¿Quién pensaría que el informante de Ikebukuro tendría un domador?
–Izaya –un ronroneo bajo hacía temblar al nombrado, el chico de cabellos negros, incapaz de comprender por qué ese hombre estaba tatuado en su piel.
– ¿Pasa algo, Shiki-san? –tan sólo era como un niño, jugando y observando. Ingenuo y estúpido, a Shiki le gustaba. Amaba verlo, como podía llegar a verse, abandonado por la absurda máscara del Dios todopoderoso que fingía ser.
–Ven aquí, ya –una orden suelta al aire que es acatada con sumisión– El informe que me das es perfecto –sonríe como de costumbre, galante, como su mafia, mientras juega con el nerviosismo de Izaya al estar sentado sobra su regazo– Te recompensaré por la información extra, haz hecho muy buenos tratos con nosotros –lo toma por las caderas con posesión, no hay nadie en la sala, nadie va a interrumpirlos en un largo rato. Sus largos dedos huesudos se deslizan por la delgada espalda del menor hasta tomar los negros cabellos con brusquedad haciéndole saber que no importa que pida, todo los llevará a lo mismo.
Pero es verdad, el cabrón está tan abandonado que no puede comprender algo de sentimientos. No podría querer a nadie.
Un golpe correctamente acertado le hace sonreír en sangre a Izaya, entonces Shiki sabe que puede dejar en paz esa odiosa máscara de caballería y disfrutar del corromper frágiles sentimientos.
Era absurdo, si fuera cualquier otro, Izaya lo habría acabado sin dudar…

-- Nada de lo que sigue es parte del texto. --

/-- Both bytes of the word at `a` are RAM or ROM, so that a fetch there reads memory. -/
def wordInMemory (s : State) (a : Word) : Bool :=
  [a, a + 1].all fun b => memClass s.memMap b == .ram || memClass s.memMap b == .rom

/-! ### The bytes of memory an access changes -/

/-- The byte addresses of an access of width `w` at `a`. -/
def bytesAt (a : Word) : Width → List Word
  | .word => [a, a + 1]
  | .byte => [a]

/-- The bytes of memory a store at `a` changes: those of its bytes that are RAM. -/
def storedBytes (m : MemMap) (a : Word) (w : Width) : List Word := (bytesAt a w).filter fun b => memClass m b == .ram

/-- The bytes of register `r` in the current window. -/
def regBytes (s : State) (r : RegNum) : List Word := bytesAt (regAddr s.regbank r) .word

/-- The bytes that reading an operand changes: those of the register its mode advances (R126, R127). -/
def readBytes (op : Operand) (s : State) : List Word :=
  match op with
  | .autoInc _ r => regBytes s r
  | .stack => regBytes s 15
  | .reg _ | .imm _ | .direct _ _ | .indirect _ _ | .indexed _ _ _ => []

/-- The bytes that writing `v` to an operand changes (R131). -/
def writeBytes (op : Operand) (v : Word) (s : State) : List Word :=
  match op with
  | .reg n => regBytes s n
  | .imm _ => []
  | .direct w a => storedBytes s.memMap a w
  | .indirect w r => storedBytes s.memMap (s.reg r) w
  | .autoInc w r => storedBytes s.memMap (s.reg r) w ++ regBytes (storeState (s.reg r) w v s) r
  | .stack => regBytes s 15 ++ bytesAt (pushAddr s) .word
  | .indexed w r off => storedBytes s.memMap (s.reg r + off) w

/-- The bytes that changing an operand by `g` changes (R132). -/
def modifyBytes (op : Operand) (g : Alu) (s : State) : List Word :=
  match op with
  | .reg n => regBytes s n
  | .imm _ => []
  | .direct w a => storedBytes s.memMap a w
  | .indirect w r => storedBytes s.memMap (s.reg r) w
  | .autoInc w r => storedBytes s.memMap (s.reg r) w ++ regBytes (modifiedAt (s.reg r) w g s) r
  | .stack => []
  | .indexed w r off => storedBytes s.memMap (s.reg r + off) w

/-- Every byte of memory outside `l` reads in `t` as in `s`. -/
def SameBytesOutside (l : List Word) (s t : State) : Prop := ∀ a : Word, a ∉ l → t.byteAt a = s.byteAt a

/-- The state but for memory, flags, `pc` and the draws is the same: REGBANK, Interrupt Enable, the latches, the STI
shadow, the device writes, the memory map and the turns to come. -/
def SameControl (s t : State) : Prop :=
  t.regbank = s.regbank ∧ t.intEnable = s.intEnable ∧ t.pending = s.pending ∧ t.stiShadow = s.stiShadow ∧
    t.devWrites = s.devWrites ∧ t.memMap = s.memMap ∧ t.turns = s.turns

/-- What writing the operand `dst`, evaluated in `u`, leaves of the control state: the latches, the STI shadow, the memory
map and the turns always; REGBANK unless `dst` is REGBANK; the device writes unless `dst` lies at a device register, and
Interrupt Enable unless it is that one. -/
def SameControlBut (dst : Operand) (u s t : State) : Prop :=
  t.pending = s.pending ∧ t.stiShadow = s.stiShadow ∧ t.memMap = s.memMap ∧ t.turns = s.turns ∧
    (targets dst u .regbank = false → t.regbank = s.regbank) ∧
    (targets dst u .device = false → t.devWrites = s.devWrites ∧ t.intEnable = s.intEnable) ∧
    (targetsIntEnable dst u = false → t.intEnable = s.intEnable)

/-! ### The instructions by family and by the flags they write -/

/-- The ten dual operand instructions (R150). -/
def dualInstrs (src dst : Operand) : List Instr :=
  [.mov src dst, .add src dst, .addc src dst, .sub src dst, .subb src dst, .cmp src dst, .and src dst, .test src dst,
   .or src dst, .xor src dst]

/-- The dual operand instructions that write their destination and compute flags (R153). -/
def dualModifies (src dst : Operand) : List Instr :=
  [.add src dst, .addc src dst, .sub src dst, .subb src dst, .and src dst, .or src dst, .xor src dst]

/-- The nine single operand instructions (R190). -/
def singleInstrs (n : BitVec 3) (dst : Operand) : List Instr :=
  [.shr n dst, .shl n dst, .ror n dst, .rol n dst, .addi n dst, .subi n dst, .not dst, .neg dst, .cbw dst]

/-- The four logical instructions, each with its result from destination and source value (R160 to R163). -/
def logicalInstrs (src dst : Operand) : List (Instr × (Word → Word → Word)) :=
  [(.and src dst, fun d v => d &&& v), (.test src dst, fun d v => d &&& v), (.or src dst, fun d v => d ||| v),
   (.xor src dst, fun d v => d ^^^ v)]

/-- The rows of the table of 10_state.md R28: which flags an instruction writes. -/
inductive FlagGroup where
  /-- none; all five as data where the destination is the Flags register -/
  | move (src dst : Operand)
  /-- none -/
  | none
  /-- Z, C, O, S -/
  | zcos
  /-- Z, S -/
  | zs
  /-- Z, C, S -/
  | zcs
  /-- I -/
  | i
  /-- C -/
  | c
deriving DecidableEq, Repr

/-- The row of R28 an instruction stands in. -/
def flagGroup : Instr → FlagGroup
  | .mov src dst => .move src dst
  | .add _ _ | .addc _ _ | .sub _ _ | .subb _ _ | .cmp _ _ | .neg _ => .zcos
  | .and _ _ | .test _ _ | .or _ _ | .xor _ _ | .addi _ _ | .subi _ _ | .not _ | .cbw _ => .zs
  | .shr _ _ | .shl _ _ | .ror _ _ | .rol _ _ => .zcs
  | .sti | .cli => .i
  | .stc | .clc => .c
  | .jz _ | .jnz _ | .jc _ | .jnc _ | .js _ | .jns _ | .jo _ | .jno _ | .ja _ | .jbe _ | .jg _ | .jge _ | .jl _
  | .jle _ | .jmp _ => .none
  | .jzl _ | .jnzl _ | .jcl _ | .jncl _ | .jsl _ | .jnsl _ | .jol _ | .jnol _ | .jal _ | .jbel _ | .jgl _ | .jgel _
  | .jll _ | .jlel _ | .jmpl _ => .none
  | .rz | .rnz | .rc | .rnc | .rs | .rns | .ro | .rno | .ra | .rbe | .rg | .rge | .rl | .rle | .ret => .none
  | .cz _ | .cnz _ | .cc _ | .cnc _ | .cs _ | .cns _ | .co _ | .cno _ | .ca _ | .cbe _ | .cg _ | .cge _ | .cl _
  | .cle _ | .call _ => .none
  | .int _ => .none

/-- The flags an instruction leaves alone, by the table of R28. -/
def FlagsKept (i : Instr) (s t : State) : Prop :=
  match flagGroup i with
  | .move src dst =>
    t.flags = if targets dst (afterRead src s) .flags then Flags.ofWord (readValue src s) else s.flags
  | .none => t.flags = s.flags
  | .zcos => t.flags.i = s.flags.i
  | .zs => t.flags.c = s.flags.c ∧ t.flags.o = s.flags.o ∧ t.flags.i = s.flags.i
  | .zcs => t.flags.o = s.flags.o ∧ t.flags.i = s.flags.i
  | .i => t.flags.z = s.flags.z ∧ t.flags.c = s.flags.c ∧ t.flags.o = s.flags.o ∧ t.flags.s = s.flags.s
  | .c => t.flags.z = s.flags.z ∧ t.flags.o = s.flags.o ∧ t.flags.s = s.flags.s ∧ t.flags.i = s.flags.i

Pero Shiki tenía algo que no podía (quería) controlar, era tan humano como los demás y aun así le había permitido leerlo y moldearlo, desde que era un chiquillo de preparatoria. Aún si lo lastimaba, Izaya amaba ser tocado por sus manos, era feliz sabiendo que lo complacía, estaba conforme con esa doble vida.
Sintiendo que lo conocía más que cualquiera, sintiendo que perdía el control de sí mismo…
Igual sean sólo rumores, es decir, que maldito asco, ese jodido bastardo debería morir. Shiki es un hombre respetable aunque aterrador.
Lo hacía suyo en modos bruscos, después se iría y más tarde le daría otro trabajo y volvería como un gato, rogando por unos cuantos mimos.
–Sólo por hoy… –jadeó de manera dificultosa, su voz saliendo aguda por su garganta, oscilando entre el dolor y el placer– Sólo… Ámame… por favor… –y lo único que recibiría sería un beso sucio y húmedo que le robaría el aliento, que le haría perder la razón y le confundiría aún más su solitario corazón.
¿Eso pensaba él que era amor? ¡Já! ¡Claro que no!
Sin embargo, cualquier cosa estaba bien…
Tampoco es como si importara en realidad, debía de servir para algo, al menos dar placer ¿no?
–Un placer… Orihara-san –y una fría despedida antes de volver a esa tóxica rutina.